In April 2019, newly elected New Mexico Governor Michelle Lujan Grisham signed House Bill 364, which limits the use of solitary confinement for certain prisoners housed in New Mexico Corrections Department (NMCD) facilities and requires more transparency when solitary is used. 

Former NMCD Secretary Gregg Marcantel had insisted that solitary confinement – a practice defined as detention in a cell for 22 hours or more a day without meaningful and sustained human interaction – was a needed tool to safely control prisoners. Placement in segregation could be for disciplinary, administrative or medical reasons, as well as for the prisoner’s own protection, with no limit on the amount of time he or she could be held. 

Due to these differing classifications and a lack of reporting requirements, reliable data on the NMCD’s use of solitary confinement was scarce. The agency cited statistics on the proportion of the prison population held in solitary that varied from 4% to 16% depending on who asked, according to the New Mexico Center on Law and Poverty (CLP) and the state chapter of the ACLU, which accused prison officials of misreporting the data. 

The NMCD said its reliance on solitary confinement had been reduced with the creation of separate housing units for sex offenders and former law enforcement officers. But those still held in isolation were at risk of serious adverse effects, according to Dr. Bianca McDermott, who once headed the NMCD’s Behavioral Health Bureau. 

“If a prisoner has a pre-existing mental illness the risks are that much higher,” she said. “I have personally seen inmates kept in solitary confinement in New Mexico prison for years.

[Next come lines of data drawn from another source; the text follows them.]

/-- Outstanding messages of a channel. -/
def LinkNode.outs (l : LinkNode) (j : Nat) : Nat := (l.msgs.filter fun m => m.chan == j).length

/-! ## The wire (R409, R412) -/

/-- Payload bytes that a packet carries (R411). -/
def payloadLen (h : Pkt) : Nat :=
  if h.trim then 0
  else match h.kind.toNat with
    | 0 | 1 | 3 | 4 | 5 => h.len.toNat
    | 2 | 6 | 7 | 8 | 9 | 10 => 0
    | _ => h.len.toNat

/-- Flits that a packet occupies (R412). -/
def flitsOf (h : Pkt) : Nat := ceilDiv (32 + payloadLen h) 64

/-- The bytes of a packet. -/
def Packet.bytes (x : Packet) : List Byte := (encodePkt x.hdr).flatMap wordBytes ++ x.data

/-- A packet's flits, the last padded with zeros. -/
def Packet.flits (x : Packet) : List (List Byte) :=
  let bs := x.bytes
  (List.range (ceilDiv bs.length 64)).map fun i =>
    let c := (bs.drop (64 * i)).take 64
    c ++ List.replicate (64 - c.length) 0

/-- One bit of the CRC of polynomial 0x04C11DB7, in either bit order. -/
def crcBit (refl : Bool) (c : Nat) (b : Bool) : Nat :=
  if refl then (if bit c 0 != b then (c / 2) ^^^ 0xEDB88320 else c / 2)
  else (if bit c 31 != b then (c * 2 % 2 ^ 32) ^^^ 0x04C11DB7 else c * 2 % 2 ^ 32)

/-- CRC-32 of bytes (R409). The manual gives its polynomial; the rest is the implementation's (Config, log 11). -/
def crc32 (bs : List Byte) : Nat :=
  let refl := Config.crcReflected
  let order := if refl then [0, 1, 2, 3, 4, 5, 6, 7] else [7, 6, 5, 4, 3, 2, 1, 0]
  (bs.foldl (fun c b => order.foldl (fun c i => crcBit refl c (bit b.toNat i)) c) Config.crcStart.toNat) ^^^ Config.crcEnd.toNat

/-- A wire flit: 64 bytes and the link trailer. -/
def wireFlit (fseq cls cred ccls : Nat) (bs : List Byte) : List Byte :=
  let hi := pack [(8, 0), (2, ccls), (8, cred), (2, cls), (12, fseq)]
  bs ++ toBytes 4 (crc32 (bs ++ toBytes 4 hi)) ++ toBytes 4 hi

/-- The link-control flit's bytes (R409): a replay from a flit number, or credits alone. -/
def controlFlit (replay : Option Nat) : List Byte :=
  List.replicate 8 (255 : Byte) ++ toBytes 2 (match replay with | some f => f + 2 ^ 15 | none => 0) ++ List.replicate 54 0

/-- The packet whose flit leaves next (R413): class 3 first; then the data packet that is half sent, or the data classes in
turn. -/
def LinkNode.pick (l : LinkNode) : Option Nat :=
  let has (c : Nat) : Bool := decide (0 < l.credits.getD c 0)
  let first (c : Nat) : Option Nat := if has c then l.txq.findIdx? fun q => q.1 == c else none
  match first 3 with
  | some i => some i
  | none =>
    match l.txMid with
    | some c => first c
    | none => match first (1 - l.txLast) with
      | some i => some i
      | none => first l.txLast

/-- The credits that the next flit returns: number and class (R409). -/
def LinkNode.credit (l : LinkNode) : Nat × Nat :=
  match [0, 1, 2, 3].find? fun c => decide (0 < l.owedCred.getD c 0) with
  | some c => (min 255 (l.owedCred.getD c 0), c)
  | none => (0, 0)

/-- Credits have been returned. -/
def LinkNode.returned (l : LinkNode) (n c : Nat) : LinkNode := { l with owedCred := setNth l.owedCred c (l.owedCred.getD c 0 - n) }

/-- The next flit of a packet in the queue leaves: the flit as it goes on the wire. -/
def LinkNode.emit (l : LinkNode) (i : Nat) : LinkNode × List (List Byte) :=
  match l.txq[i]? with
  | some (c, bs :: rest) =>
    let (n, cc) := l.credit
    let w := wireFlit l.txSeq c n cc bs
    let l := l.returned n cc
    let data := c != 3
    ({ l with
      txSeq := (l.txSeq + 1) % 4096, credits := setNth l.credits c (l.credits.getD c 0 - 1),
      txq := if rest.isEmpty then dropNth l.txq i else setNth l.txq i (c, rest),
      txMid := if data then (if rest.isEmpty then none else some c) else l.txMid, txLast := if data then c else l.txLast,
      kept := ((l.kept ++ [(l.txSeq, w)]).reverse.take 2048).reverse }, [w])
  | some (_, []) => ({ l with txq := dropNth l.txq i }, [])
  | none => (l, [])

/-- Flits leave while there are credits. -/
def LinkNode.drive (l : LinkNode) : Nat → LinkNode × List (List Byte)
  | 0 => (l, [])
  | fuel + 1 =>
    if !l.up then (l, [])
    else match l.pick with
      | none => (l, [])
      | some i =>
        let (l, fs) := l.emit i
        let (l, gs) := LinkNode.drive l fuel
        (l, fs ++ gs)

/-- A port sends what it can. -/
def State.drivePort (s : State) (p : Nat) : State :=
  let l := s.link p
  let (l, fs) := l.drive (l.txq.foldl (fun n q => n + q.2.length + 1) 0)
  { s.modLink p fun _ => l with sentFlits := s.sentFlits ++ fs.map fun f => (p, f) }

/-! ## Where packets go (R416) -/

/-- The packet asks a window: a request, or a CLOSE. -/
def asks (h : Pkt) : Bool := [0, 1, 2, 4, 9].contains h.kind.toNat

/-- The message of a channel that a packet answers. -/
def LinkNode.msgOf (l : LinkNode) (h : Pkt) : Option Msg :=
  l.msgs.find? fun m => m.chan == h.chan.toNat && m.msn == h.msn.toNat && m.ddev == h.sdev.toNat

/-- The record of a channel. -/
def LinkNode.recOf (l : LinkNode) (h : Pkt) : Option RxRec :=
  l.recs.find? fun r => r.sdev == h.sdev.toNat && r.sport == h.sport.toNat && r.chan == h.chan.toNat
/-- A message in its record. -/
def RxRec.msg (r : RxRec) (msn : Nat) : Option RxMsg := r.msgs.find? fun m => m.msn == msn
/-- The message of the RREQ's header at the node of its SPORT, whose window and key it names. -/
def State.rreqMsg (s : State) (h : Pkt) : Option Msg :=
  ((s.link h.sport.toNat).msgOf h).filter fun m => m.win == h.win.toNat && m.rkey == h.rkey.toNat

/-- The GETQ whose GETR an RREQ asks for, in the record of its channel at the window's node. -/
def State.rreqGet (s : State) (h : Pkt) : Option (RxRec × RxMsg) :=
  ((s.link (s.win h.win.toNat).port).recOf h).bind fun r => ((r.msg h.msn.toNat).filter fun m =>
    m.kind == 2 && decide (m.hdr.win = h.win ∧ m.hdr.rkey = h.rkey) && m.written.contains h.pidx.toNat).map fun m => (r, m)

/-- An RREQ asks for a packet of a PUT or PUTN that this device's channel sent, or for a GETR of one of its windows, or for a GETQ or
ATOMQ that its holder treated as trimmed (R416, R423). The RREQ's header does not tell (DEDUCED, log 13): its message and its window
do. -/
def State.rreqOfPut (s : State) (h : Pkt) : Bool :=
  match s.rreqMsg h with
  | some m => m.kind == 0 || m.kind == 1 || (s.rreqGet h).isNone
  | none => false

/-- The RREQ asks for a GETR. -/
def State.rreqOfGet (s : State) (h : Pkt) : Bool := !s.rreqOfPut h && (s.rreqGet h).isSome

/-- The link node that a packet is for: a window's serving node, or that of its SPORT. -/
def State.packetHome (s : State) (h : Pkt) : Nat :=
  if asks h || (h.kind.toNat == 8 && s.rreqOfGet h) then (s.win h.win.toNat).port else h.sport.toNat

/-- A packet leaves a link node: by its port, or on package to a node of the same device (R416). `part` is metered for the
flits of its own contexts (R497). -/
def State.sendPkt (s : State) (p : Nat) (part : Option Nat) (x : Packet) : State :=
  let fs := x.flits
  let s := match part with
    | some q => s.modPart q fun y => y.charge 2 fs.length
    | none => s
  if x.hdr.ddev.toNat = s.dev.devno then
    let dst := s.packetHome x.hdr
    { s with packets := s.packets ++ [{ port := dst, crossing := dst != p, pkt := x }] }
  else
    ({ s with sentPackets := s.sentPackets ++ [(p, x)] } : State).modLink p (fun l =>
      { l with txq := l.txq ++ [(x.hdr.tc.toNat, fs)] }) |>.drivePort p

/-- The header of an answer (R410). -/
def answer (h : Pkt) (kind : Nat) : Pkt :=
  { h with kind := BitVec.ofNat 4 kind, trim := false, trims := 0, tc := 3, ddev := h.sdev, sdev := h.ddev, tsite := 0,
           len := 0, aop := 0, aty := 0, xtag := 0 }

/-- The packets of one class between one pair of nodes keep their order (R413): the class and the sending node, which is that of the
header's SPORT for what a channel sends and for the RREQ of a GETR, and that of its window for what answers a request. -/
def State.flow (s : State) (h : Pkt) : Nat × Nat × Nat :=
  let node := if asks h || (h.kind.toNat == 8 && s.rreqOfGet h) then h.sport.toNat
    else if h.sdev.toNat = s.dev.devno then (s.win h.win.toNat).port
    else Config.farNode h.sdev.toNat h.win.toNat
  (h.tc.toNat, h.sdev.toNat, node)

/-- A packet arrives at its link node, when it is the first of its flow; `k` takes the state without it, and answers a
partition whose record queue it must wait for instead. -/
def State.withPkt (s : State) (k : State → PktIn → Sum Nat State) : Out :=
  match s.packets[s.cur.place]? with
  | none => .next s
  | some x =>
    if (s.packets.take s.cur.place).any fun o => o.port == x.port && decide (s.flow o.pkt.hdr = s.flow x.pkt.hdr) then .next s
    else match k { s with packets := dropNth s.packets s.cur.place } x with
      | .inl part => .next (s.waitToPost part)
      | .inr s => .next s

/-! ## Local bytes (R425, R430) -/

/-- The translations of the pages of a local range, or the failing access (R218, R219): cause, code, AUXV and address. -/
def State.pagesOf (s : State) (part va k : Nat) (write : Bool) : Sum (Nat × Nat × Nat × Nat) (List Xlat) :=
  let first := va / 4096
  let n := (va + k - 1) / 4096 - first + 1
  (List.range n).foldl (fun (acc : Sum (Nat × Nat × Nat × Nat) (List Xlat)) i =>
    match acc with
    | .inl e => .inl e
    | .inr xs =>
      let a := (if i = 0 then va else (first + i) * 4096) % 2 ^ 48
      if xs.any fun x => x.covers part a then .inr xs
      else
        let x := s.walk part a
        match x.fault s.dev (!write) write a with
        | some (cause, code, aux) => .inl (cause, code, aux, a)
        | none => .inr (xs ++ [x])) (.inr [])

/-- A local address of a message: under the translations that it holds, or, once an invalidation has dropped them, walked again (R494);
none where the page is no longer there or does not permit the access. -/
def State.msgPlace (s : State) (m : Msg) (write : Bool) (a : Nat) : Option (Nat × Bool) :=
  let a := a % 2 ^ 48
  let x := (m.xl.find? fun x => x.covers m.part a).getD (s.walk m.part a)
  if (x.fault s.dev (!write) write a).isSome then none else some (x.pa a, x.dev)

/-- The partition that a message's traffic is metered to; a cut proceeds unmetered (R497, R504). -/
def State.msgPart (s : State) (m : Msg) : Option Nat := if (s.region m.region).isSome then s.partFor m.region else some m.part

/-- Local bytes of a message, read at their home slices, and the address of the first line that an error poisoned. A line that has lost
its page gives free values, and `lost` (log 96). -/
def State.msgRead (s : State) (m : Msg) (a k : Nat) : State × List Byte × Option Nat × Bool :=
  (linePieces a k).foldl (fun (acc : State × List Byte × Option Nat × Bool) q =>
    let (s, bs, bad, lost) := acc
    match s.msgPlace m false q.1 with
    | none => (s, bs ++ (List.range q.2).map fun i => BitVec.ofNat 8 (s.free (2 ^ 48 + q.1 + i)), bad, true)
    | some (spa, dev) =>
      let s := s.unitRead (s.msgPart m) (lineOf spa) dev
      (s, bs ++ Memory.reads s.mem spa q.2, bad <|> (if s.badLines.contains (lineOf spa) then some (q.1 % 2 ^ 48) else none), lost))
    (s, [], none, false)

/-- Bytes written for a message at their home slices, performed at SYS. A line that has lost its page is not written: the operation ends
poisoned (log 96). -/
def State.msgWrite (s : State) (m : Msg) : List (Nat × Nat) → List Byte → State × Bool
  | [], _ => (s, false)
  | q :: rest, bs =>
    match s.msgPlace m true q.1 with
    | none => ((State.msgWrite s m rest (bs.drop q.2)).1, true)
    | some (spa, dev) =>
      let w := s.unitWrite (s.msgPart m) (lineOf spa) dev (s.dev.inTier spa) (cellsAt spa (bs.take q.2))
      State.msgWrite w.1 m rest (bs.drop q.2)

The worst outcome, of course, is suicide. Other inmates seem to manifest extreme rage, paranoia and impulsivity. Others become lethargic, passive, and seem to have lost social skills and coping mechanisms.”

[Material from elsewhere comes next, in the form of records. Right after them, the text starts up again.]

/-! ## Configurations (R79) -/

/-- The output types that a pair of element types accepts (R79); empty for a pair outside the table. -/
def otysOf (a b : Nat) : List Nat :=
  if 12 ≤ a ∧ a ≤ 14 ∧ 12 ≤ b ∧ b ≤ 14 then [8, 9, 10]
  else if a = 15 ∧ b = 15 then [8, 9, 10]
  else if a = 9 ∧ b = 9 then [9, 10]
  else if a = 0 ∧ b = 0 then [2] else []

/-- The word of a configuration that fails R79: 1 for word 0, 2 for word 1. -/
def mnCfgBad (aor : Nat) (w0 w1 : Word) : Option Nat :=
  let a := w0.toNat
  let b := w1.toNat
  let otys := otysOf (bits a 60 4) (bits a 56 4)
  if otys.isEmpty ∨ bits a 53 3 ≠ aor ∨ (¬ bit a 51 ∧ bits a 32 16 ≠ 0) ∨ 127 < bits a 25 7 + bits a 18 7 then some 1
  else if ¬ otys.contains (bits b 60 4) ∨ 5 < bits b 57 3 ∨ 3 < bits b 52 3 ∨ (1 ≤ bits b 49 3 ∧ bits b 49 3 ≤ 3) then some 2
  else none

/-- AOR of the code object (R91). -/
def Region.aor (r : Region) : Nat := bits (r.hw 0) 21 3

/-- Row slot `i` of a configuration's ring (R312, R327). -/
def MnCfg.row (c : MnCfg) (i : Nat) : Nat := c.row0 + i % c.nr

/-- The greatest iteration that `n` rows reach, plus 1 (R331). -/
def MnCfg.reach (c : MnCfg) (n : Nat) : Nat :=
  128 * (n - 1) + 32 * (c.toks - 1) + min 32 (c.nc - 32 * (c.toks - 1))

/-! ## Tiles and pairs (R310, R311, R314) -/

/-- A tile with ZF = 1. -/
def zfTile : List Word := [0, 0, 0, BitVec.ofNat 64 (2 ^ 63), 0, 0, 0, 0, 0, 0, 0, 0, 0, 0, 0, 0]

/-- A tile's bitmap, empty for a ZF tile. -/
def tileMap (t : List Word) : Nat := if tileZf t then 0 else tileBm t

/-- A column as runs read it. -/
def MnBuf.col (b : MnBuf) (c : Nat) : List Word := if b.zfCols.contains c then zfTile else b.cols.get zfTile c

/-- Pairs of a column. -/
def pairsOf (a b : List Word) : Nat := popcount (tileMap a &&& tileMap b) 128

/-- Units that a pair takes (R314). -/
def unitsOf (ty : Ty) : Nat := if ty = .bf16 then 4 else if ty = .e2m1 then 1 else 2

/-! ## Accumulation-order revision 1 (R316 to R318) -/

/-- What one block of a row firing gives a column: none when it makes the sum NaN; and its flags. -/
structure BlockSum where
  v : Option FVal
  nan : Bool
  fl : Nat
deriving DecidableEq, Repr

/-- S of a block, scaled (R316). -/
def blockSum (tya tyb : Ty) (a b : List Word) (sa sb q : Nat) : BlockSum :=
  let both := tileMap a &&& tileMap b
  let js := ((List.range 32).map (32 * q + ·)).filter (bit both)
  let ps := (js.map fun j => (fval tya (tileElem tya a j), fval tyb (tileElem tyb b j))).filter fun p => !p.1.isZero && !p.2.isZero
  let bad (v : FVal) : Bool := v.isNan || v == .reserved
  let fl := flagIf (ps.any fun p => p.1.isNan || p.2.isNan) Flag.nanIn |||
    flagIf (ps.any fun p => p.1 == .reserved || p.2 == .reserved) Flag.invalid
  let nan := ps.any fun p => bad p.1 || bad p.2
  let prods := (ps.filter fun p => !bad p.1 && !bad p.2).filterMap fun p => p.1.mul p.2
  match sumVals false prods with
  | none => { v := none, nan := nan, fl := fl }
  | some v =>
    if v.isZero then { v := some (.fin false 0 0), nan := nan, fl := fl }
    else if sa = 0xff ∨ sb = 0xff then { v := some (.fin false 0 0), nan := true, fl := fl ||| Flag.invalid }
    else
      let w := match v with
        | .fin neg m e => .fin neg m (e + ((sa + sb : Nat) : Int) - 254)
        | v => v
      { v := some w, nan := nan, fl := fl }

/-- rnd to F32 by RNE, an exact zero giving +0. -/
def rndPlus (v : FVal) : Nat × Nat :=
  if v.isZero then (0, 0) else rndVal .f32 .rne false false 0 v

/-- The new accumulator element of a float row firing (R316). -/
def accFloat (bs : List BlockSum) (old : Nat) : Nat × Nat :=
  let fl := bs.foldl (fun f b => f ||| b.fl) 0
  let p := if bs.any (·.v.isNone) then none else sumVals false (bs.filterMap (·.v))
  let fl := fl ||| flagIf p.isNone Flag.invalid
  let (c, fl) := if bs.any (·.nan) then (Ty.f32.fmt.canonNan, fl)
    else match p with
      | none => (Ty.f32.fmt.canonNan, fl)
      | some v => let r := rndPlus v; (r.1, fl ||| r.2)
  match sumVals false [fval .f32 old, fval .f32 c] with
  | none => (Ty.f32.fmt.canonNan, fl ||| Flag.invalid)
  | some v => let r := rndPlus v; (r.1, fl ||| r.2)

/-- The new accumulator element of an I8 row firing (R317). -/
def accInt (a b : List Word) (old : Nat) : Nat × Nat :=
  let js := maskLanes (tileMap a &&& tileMap b) 64
  let sum := js.foldl (fun (t : Int) j => t + sx (tileElem .i8 a j) 8 * sx (tileElem .i8 b j) 8) 0
  ires .i32 true (sx old 32 + sum)

/-- The new accumulator element of a column (R316, R317): `as` and `bs` are its scales by block (R307). -/
def accColumn (tya tyb : Ty) (a b : List Word) (as bs : Nat → Nat) (old : Nat) : Nat × Nat :=
  if tya = .i8 then accInt a b old
  else accFloat ((List.range (tileBlocks tya)).map fun q => blockSum tya tyb a b (as q) (bs q) q) old

/-! ## The node's state -/

/-- Change a Matrix Node. -/
def State.modMatrix (s : State) (c : Coord) (f : Matrix → Matrix) : State :=
  { s with matrices := s.matrices.set c (f (s.matrix c)) }
/-- Change an instruction under way. -/
def State.modMn (s : State) (c : Coord) (id : Nat) (f : MnOp → MnOp) : State :=
  s.modMatrix c fun m => { m with ops := m.ops.map fun o => if o.id == id then f o else o }
/-- A B buffer. -/
def Matrix.buf (m : Matrix) (b : Nat) : MnBuf := m.bufs.getD b {}
/-- Change a B buffer. -/
def State.modBuf (s : State) (c : Coord) (b : Nat) (f : MnBuf → MnBuf) : State :=
  s.modMatrix c fun m => { m with bufs := setNth m.bufs b (f (m.buf b)) }
/-- An accumulator row. -/
def Matrix.accRow (m : Matrix) (r : Nat) : List Half := m.acc.get (List.replicate 128 0) r
/-- Write an accumulator row; a row of zeros is not listed. -/
def Matrix.setRow (m : Matrix) (r : Nat) (l : List Half) : Matrix :=
  { m with acc := if l.all (· == 0) then Table.erase m.acc r else m.acc.set r l }
/-- Set or clear a row slot's poison flag. -/
def Matrix.setPsn (m : Matrix) (r : Nat) (p : Bool) : Matrix := { m with apsn := setBits m.apsn r 1 (b2n p) }
/-- A row slot is zeroed and its flag cleared. -/
def Matrix.zeroRow (m : Matrix) (r : Nat) : Matrix := (m.setRow r []).setPsn r false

Matthew Coyte, an Albuquerque-based civil rights attorney who has sued the state’s prison system over deaths in solitary confinement, said holding prisoners in isolation is more costly and only worsens prisoners’ mental conditions, affecting public safety in the long run after those prisoners are released.

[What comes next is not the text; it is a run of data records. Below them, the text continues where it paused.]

/-- The next A row of a run: its tile, its scales, and whether it poisons its slot (R305, R321); none when it is absent. -/
def State.aRow (s : State) (pos : Coord) (o : MnOp) (port : Option PortIn) : Option (List Word × List Nat × Bool) :=
  let c := o.cfg
  match port with
  | some i =>
    let bs := (List.range 16).flatMap fun l => toBytes 4 (if bit i.mask l then (i.lanes.getD l 0).toNat else 0)
    let sc := (List.range 4).map fun q => bits (i.scales.getD 0 0) (8 * q) 8
    some (buildTile c.tya bs sc, sc, (i.mask &&& i.poison) % 2 ^ 16 != 0)
  | none =>
    match s.fifoPlace pos o with
    | none => none
    | some p =>
      let t := ((s.copy (clusterNode (clusterOf pos) 4)).fifo.map (·.tile)).getD p zfTile
      if o.asZero then some (zfTile, [127, 127, 127, 127], true)
      else some (t, (List.range 4).map (tileScale t), false)

/-- A run's next row firing meets the conditions of R313 but the check of its tile. -/
def State.rowReady (s : State) (pos : Coord) (o : MnOp) : Bool :=
  let m := s.matrix pos
  match o.work with
  | .run port out _ i0 n admitted _ =>
    decide (admitted < n) && o.bad.isNone && !o.parked && s.mnGoes pos o && m.readable o && decide (m.window.length < 4) &&
      !m.blocked o.id (o.cfg.row (i0 + admitted)) true && (!out || s.room pos o.ctx o.cfg.orw o.cfg.toks) &&
      (s.aRow pos o port).isSome
  | _ => false

/-- ROW_FIRING_ADMIT (R313, R310, R334): the earliest-issued run whose next row firing qualifies admits it, or stops at a tile
whose header fails. The event's node. -/
def execEvRowFiringAdmit (s : State) : Out :=
  s.withEv fun e =>
    let pos := e.pos
    match (s.matrix pos).ops.find? (s.rowReady pos) with
    | none => .next (s.mnPump pos)
    | some o =>
      match o.work with
      | .run port out dit i0 n admitted prog =>
        match s.aRow pos o port with
        | none => .next s
        | some (t, sc, psn) =>
          match (if port.isSome then none else tileFault o.cfg.tya t) with
          | some reason => .next ((s.modMn pos o.id fun o => { o with bad := some (reason, t.getD 3 0) }).mnPump pos)
          | none =>
            let c := o.cfg
            let b := (s.matrix pos).buf c.bsel
            let left := (List.range c.nc).map fun i => if dit then 128 else unitsOf c.tya * pairsOf t (b.col i)
            let row : MnRow := { op := o.id, j := admitted, slot := c.row (i0 + admitted), tile := t, scales := sc, psn := psn, left := left }
            let s := match port with
              | some _ => s
              | none => match s.fifoPlace pos o with
                | some p => s.fifoTake pos o p
                | none => s
            let s := s.modMn pos o.id fun o => { o with work := .run port out dit i0 n (admitted + 1) prog, asZero := false }
            .next ((s.modMatrix pos fun m => { m with window := m.window ++ [row] }).mnPump pos)
      | _ => .next s

/-- One column's 128 units drawn from the window in admission order (R314). -/
def drawColumn (c : Nat) (cap : Nat) : List MnRow → List MnRow
  | [] => []
  | w :: ws =>
    let x := w.left.getD c 0
    let take := min cap x
    { w with left := setNth w.left c (x - take) } :: drawColumn c (cap - take) ws

/-- One cycle of every column (R314). -/
def drawAll (ws : List MnRow) : List MnRow := (List.range 128).foldl (fun ws c => drawColumn c 128 ws) ws

/-- A row firing adds into its accumulator row (R316 to R318), with .OUT the row is sent (R326), and the run ends with its
last. -/
def State.retireRow (s : State) (pos : Coord) (w : MnRow) : State :=
  let m := s.matrix pos
  match m.op w.op with
  | none => s
  | some o =>
    match o.work with
    | .run port out dit i0 n admitted prog =>
      let c := o.cfg
      let b := m.buf c.bsel
      let row := m.accRow w.slot
      let sa (q : Nat) : Nat := if c.scfix then c.sca else w.scales.getD q 127
      let res := row.zipIdx.map fun x =>
        if x.2 < c.nc then
          let t := b.col x.2
          accColumn c.tya c.tyb w.tile t sa (fun q => if c.scfix then c.scb else tileScale t q) x.1.toNat
        else (x.1.toNat, 0)
      let fl := res.foldl (fun f x => f ||| x.2) 0
      let pairs := (List.range c.nc).foldl (fun k i => k + pairsOf w.tile (b.col i)) 0
      let s := s.modMatrix pos fun m =>
        let m := m.setRow w.slot (res.map fun x => BitVec.ofNat 32 x.1)
        let m := if w.psn then m.setPsn w.slot true else m
        { m with rows := (m.rows + 1) % 2 ^ 32, zrows := if pairs = 0 then satAdd 32 m.zrows 1 else m.zrows,
                 pairs := (m.pairs + (if dit then tileElems c.tya * c.nc else pairs)) % 2 ^ 64,
                 progs := setNth m.progs o.runSlot (prog + 1), window := m.window.erase w }
      let (s, fo) := if out then s.mnSend pos o w.j w.slot true else (s, 0)
      let s := (s.raise pos o.ctx (fl ||| fo)).repay pos o.ctx o.frame 1
      let o' := { o with work := .run port out dit i0 n admitted (prog + 1), flags := o.flags ||| fl ||| fo,
                         poisoned := o.poisoned || w.psn }
      let s := (s.modMn pos o.id fun _ => o').progress o.region
      if prog + 1 = n then s.mnEndRun pos o' else s
    | _ => s

/-- Row firings at the head of the window with nothing left retire (R314). -/
def State.retireAll (s : State) (pos : Coord) : List MnRow → State
  | [] => s
  | w :: ws => if w.left.all (· == 0) then State.retireAll (s.retireRow pos w) pos ws else s

/-- ROW_FIRING_RETIRE (R314): one cycle of the node: units are drawn, finished row firings retire in admission order, and
row-slot instructions that have become free act. The event's node. -/
def execEvRowFiringRetire (s : State) : Out :=
  s.withEv fun e =>
    let pos := e.pos
    let s := s.modMatrix pos fun m => { m with window := drawAll m.window }
    .next ((s.retireAll pos (s.matrix pos).window).mnPump pos)

/-- B_BUFFER_FREE (R308). The event's node; operand i: the buffer. -/
def execEvBBufferFree (s : State) : Out :=
  s.withEv fun e => .next ((s.freeBuf e.pos (e.i.toNat % 2)).mnPump e.pos)

/-- HOLD_COMPLETE (R308 to R310, R334): the first hold of a buffer finishes its check. A failing column's record is posted
once the buffer's row firings have left the window. The event's node; operand i: the buffer. -/
def execEvHoldComplete (s : State) : Out :=
  s.withEv fun e =>
    let pos := e.pos
    let buf := e.i.toNat % 2
    let m := s.matrix pos
    let b := m.buf buf
    match m.holder buf with
    | none => .next s
    | some o =>
      if b.st ≠ 1 ∧ b.st ≠ 2 then .next (s.mnPump pos)
      else
        let c := o.cfg
        let lo := if b.tyb = Ty.code c.tyb then b.chk else 0
        let bad := (List.range c.nc).findSome? fun i =>
          if i < lo then none else (tileFault c.tyb (b.col i)).map fun r => (i, r)
        match bad with
        | none =>
          let s := s.modBuf pos buf fun b => { b with st := 2, chk := c.nc, tyb := Ty.code c.tyb }
          match o.work with
          | .hold _ _ => .next ((s.mnDone pos o 0).mnPump pos)
          | _ => .next (s.mnPump pos)
        | some (i, reason) =>
          match s.region o.region with
          | none => .next s
          | some r =>
            let busy := m.window.any fun w => match m.op w.op with | some x => x.cfg.bsel == buf | none => false
            if busy then .next s
            else if !s.canPost r.part then .next (s.waitParked r o.frame)
            else
              let s := s.postFor r (.matrix pos o.id) { s.mnInfo pos o Cause.bitmap (i + 128 + 256 * reason) with
                auxv := ((b.col i).getD 3 0).toNat }
              let s := s.modBuf pos buf fun b => { b with st := 0, zfCols := [] }
              .next (((s.modMn pos o.id fun o => { o with parked := true }).parkFrame r o.frame).mnPump pos)

end Sys2Proof.Machine
end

“We have been manufacturing mental illness for years with this form of incarceration. You don’t want people who are incarcerated to come out worse,” he stated.

CLP and the ACLU drew attention to the use of solitary in New Mexico in a 2013 report titled “Inside the Box,” using Stephen Slevin’s story to illustrate just how cruel, overused and unnecessary solitary confinement was in the state’s prisons and jails.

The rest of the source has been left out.